Leak-free preprocessing complete. Saved as 'preprocessed_rul_data.csv'


# **LightGBM**

In [8]:
# train_lightgbm.py
import pandas as pd
import numpy as np
from sklearn.model_selection import train_test_split
from sklearn.preprocessing import MinMaxScaler
from lightgbm import LGBMRegressor
from sklearn.metrics import mean_squared_error, mean_absolute_error, r2_score
import joblib

# Load preprocessed data
df = pd.read_csv("preprocessed_rul_data.csv")

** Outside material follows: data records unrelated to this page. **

-- ==== Sys2Proof/Laws/Keeps/Ingress.lean ====
section
/-! SUPPORT. What each operation of Machine/Ingress.lean may change. -/

set_option Elab.async false

namespace Sys2Proof.Machine

theorem State.putStore_keeps (s : State) (i : Nat) (f : Frame) : Keeps ⟨[.ingress], []⟩ s
    (State.putStore s i f) := by
  unfold State.putStore
  refine Keeps.ite (fun _ => ?_) (fun _ => ?_)
  · refine Keeps.upd ?_ (hi := Or.inl (by decide +kernel))
    exact Keeps.refl _ _
  · refine Keeps.upd ?_ (hi := Or.inl (by decide +kernel))
    exact Keeps.refl _ _

theorem State.putNext_keeps (s : State) (f : Frame) : Keeps ⟨[.ingress], []⟩ s (State.putNext s f) := by
  unfold State.putNext
  refine Keeps.trans ?_ (State.putStore_keeps ..) (by decide +kernel)
  exact Keeps.refl _ _

theorem State.putFrameAt_keeps (s : State) (d : Dest) (f : Frame) : Keeps ⟨[.ingress], []⟩ s
    (State.putFrameAt s d f) := by
  unfold State.putFrameAt
  split
  · refine Keeps.trans ?_ (State.putNext_keeps ..) (by decide +kernel)
    exact Keeps.refl _ _
  · refine Keeps.upd ?_ (hi := Or.inl (by decide +kernel))
    exact Keeps.refl _ _

theorem State.judgeComplete_keeps (s : State) (d : Dest) : Keeps ⟨[.ingress], [(0x300201, 0x300201),
    (0x30020E, 0x30020E), (0x350001, 0x350001)]⟩ s (State.judgeComplete s d) := by
  unfold State.judgeComplete
  dsimp only
  refine Keeps.ite (fun _ => ?_) (fun _ => ?_)
  · refine Keeps.optE ?_ (fun _ => ?_)
    · refine Keeps.ite (fun _ => ?_) (fun _ => ?_)
      · exact Keeps.refl _ _
      · split
        · refine Keeps.trans ?_ (State.add_keeps1 ..) (by decide +kernel)
          refine Keeps.trans ?_ (State.putFrameAt_keeps ..) (by decide +kernel)
          exact Keeps.refl _ _
        · refine Keeps.trans ?_ (State.pute_keeps1 ..) (by decide +kernel)
          refine Keeps.trans ?_ (State.add_keeps1 ..) (by decide +kernel)
          refine Keeps.trans ?_ (State.putFrameAt_keeps ..) (by decide +kernel)
          exact Keeps.refl _ _
    · refine Keeps.trans ?_ (State.inc_keeps1 ..) (by decide +kernel)
      refine Keeps.trans ?_ (State.putFrameAt_keeps ..) (by decide +kernel)
      exact Keeps.refl _ _
  · exact Keeps.refl _ _

theorem State.fileTile_keeps (s : State) (d : Dest) (p : Nat) (b : Nat) (c : Nat) (stream : Bytes) :
    Keeps ⟨[.ingress], [(0x300201, 0x300201), (0x300208, 0x30020A), (0x30020E, 0x30020E), (0x310003,
    0x310003), (0x350001, 0x350001)]⟩ s (State.fileTile s d p b c stream) := by
  unfold State.fileTile
  dsimp only
  refine Keeps.ite (fun _ => ?_) (fun _ => ?_)
  · refine Keeps.trans ?_ (State.inc_keeps1 ..) (by decide +kernel)
    exact Keeps.refl _ _
  · refine Keeps.ite (fun _ => ?_) (fun _ => ?_)
    · refine Keeps.trans ?_ (State.inc_keeps1 ..) (by decide +kernel)
      exact Keeps.refl _ _
    · refine Keeps.ite (fun _ => ?_) (fun _ => ?_)
      · refine Keeps.trans ?_ (State.inc_keeps1 ..) (by decide +kernel)
        exact Keeps.refl _ _
      · refine Keeps.trans ?_ (State.judgeComplete_keeps ..) (by decide +kernel)
        refine Keeps.trans ?_ (State.ince_keeps1 ..) (by decide +kernel)
        refine Keeps.trans ?_ (State.add_keeps1 ..) (by decide +kernel)
        refine Keeps.trans ?_ (State.add_keeps1 ..) (by decide +kernel)
        refine Keeps.trans ?_ (State.putFrameAt_keeps ..) (by decide +kernel)
        exact Keeps.refl _ _

theorem State.fileHeader_keeps (s : State) (d : Dest) (h : FrameHdr) : Keeps ⟨[.ingress], [(0x300201,
    0x300201), (0x300208, 0x300208), (0x30020E, 0x30020E), (0x350001, 0x350001)]⟩ s (State.fileHeader s
    d h) := by
  unfold State.fileHeader
  dsimp only
  refine Keeps.ite (fun _ => ?_) (fun _ => ?_)
  · refine Keeps.trans ?_ (State.inc_keeps1 ..) (by decide +kernel)
    exact Keeps.refl _ _
  · refine Keeps.trans ?_ (State.judgeComplete_keeps ..) (by decide +kernel)
    refine Keeps.trans ?_ (State.putFrameAt_keeps ..) (by decide +kernel)
    exact Keeps.refl _ _

theorem State.fileClose_keeps (s : State) (d : Dest) (count : Nat) : Keeps ⟨[.ingress], [(0x300201,
    0x300201), (0x300208, 0x300208), (0x30020E, 0x30020E), (0x350001, 0x350001)]⟩ s (State.fileClose s d
    count) := by
  unfold State.fileClose
  dsimp only
  refine Keeps.ite (fun _ => ?_) (fun _ => ?_)
  · refine Keeps.trans ?_ (State.inc_keeps1 ..) (by decide +kernel)
    exact Keeps.refl _ _
  · refine Keeps.trans ?_ (State.judgeComplete_keeps ..) (by decide +kernel)
    refine Keeps.trans ?_ (State.putFrameAt_keeps ..) (by decide +kernel)
    exact Keeps.refl _ _

theorem State.fileParcel_keeps (s : State) (d : Dest) (bs : Bytes) : Keeps ⟨[.ingress], [(0x300201,
    0x300201), (0x300208, 0x30020A), (0x30020E, 0x30020E), (0x310003, 0x310003), (0x350001, 0x350001)]⟩
    s (State.fileParcel s d bs) := by
  unfold State.fileParcel
  dsimp only
  split
  · refine Keeps.trans ?_ (State.fileTile_keeps ..) (by decide +kernel)
    exact Keeps.refl _ _
  · refine Keeps.trans ?_ (State.fileHeader_keeps ..) (by decide +kernel)
    exact Keeps.refl _ _
  · refine Keeps.trans ?_ (State.fileClose_keeps ..) (by decide +kernel)
    exact Keeps.refl _ _

theorem State.keepSpill_keeps (s : State) (n : Option Nat) : Keeps ⟨[.ingress], []⟩ s (State.keepSpill s
    n) := by
  unfold State.keepSpill
  dsimp only
  refine Keeps.upd ?_ (hi := Or.inl (by decide +kernel))
  exact Keeps.refl _ _

theorem State.dropSpill_keeps (s : State) : Keeps ⟨[.ingress], []⟩ s (State.dropSpill s) := by
  unfold State.dropSpill
  dsimp only
  refine Keeps.upd ?_ (hi := Or.inl (by decide +kernel))
  refine Keeps.trans ?_ (State.keepSpill_keeps ..) (by decide +kernel)
  exact Keeps.refl _ _

theorem State.passOver_keeps (s : State) (n : Nat) : Keeps ⟨[.ingress], [(0x30020C, 0x30020C)]⟩ s
    (State.passOver s n) := by
  unfold State.passOver
  refine Keeps.trans ?_ (State.inc_keeps1 ..) (by decide +kernel)
  refine Keeps.upd ?_ (hi := Or.inl (by decide +kernel))
  exact Keeps.refl _ _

# Drop non-feature columns
X = df.drop(columns=["unit_number", "time_in_cycles", "RUL"])
y = df["RUL"]

# Step 1: 70% train_val, 30% holdout (unseen testing)
X_train_val, X_holdout, y_train_val, y_holdout = train_test_split(
    X, y, test_size=0.3, random_state=42
)

# Step 2: 80% train, 20% val from train_val
X_train, X_val, y_train, y_val = train_test_split(
    X_train_val, y_train_val, test_size=0.2, random_state=42
)

# Step 3: Scale using training set only
scaler = MinMaxScaler()
X_train_scaled = scaler.fit_transform(X_train)
X_val_scaled = scaler.transform(X_val)
X_holdout_scaled = scaler.transform(X_holdout)

# Save scaler and scaled data
joblib.dump(scaler, "scaler.joblib")
joblib.dump(
    (X_train_scaled, X_val_scaled, X_holdout_scaled, y_train, y_val, y_holdout),
    "scaled_data.joblib"
)

# Step 4: Train LightGBM model
model = LGBMRegressor(
    n_estimators=300,
    learning_rate=0.05,
    max_depth=7,
    num_leaves=40,
    subsample=0.8,
    colsample_bytree=0.8,
    reg_lambda=1.0,
    random_state=42
)
model.fit(X_train_scaled, y_train)

# Step 5: Evaluation function
def evaluate(name, y_true, y_pred):
    print(f"\n{name} Evaluation:")
    mae = mean_absolute_error(y_true, y_pred)
    rmse = np.sqrt(mean_squared_error(y_true, y_pred))
    r2 = r2_score(y_true, y_pred)
    print("MAE :", mae)
    print("RMSE:", rmse)
    print("R²  :", r2)

# Evaluate on val and holdout
evaluate("Validation", y_val, model.predict(X_val_scaled))
evaluate("Holdout", y_holdout, model.predict(X_holdout_scaled))

# Save model
joblib.dump(model, "lightgbm_model.joblib")
print(" LightGBM training complete and model saved.")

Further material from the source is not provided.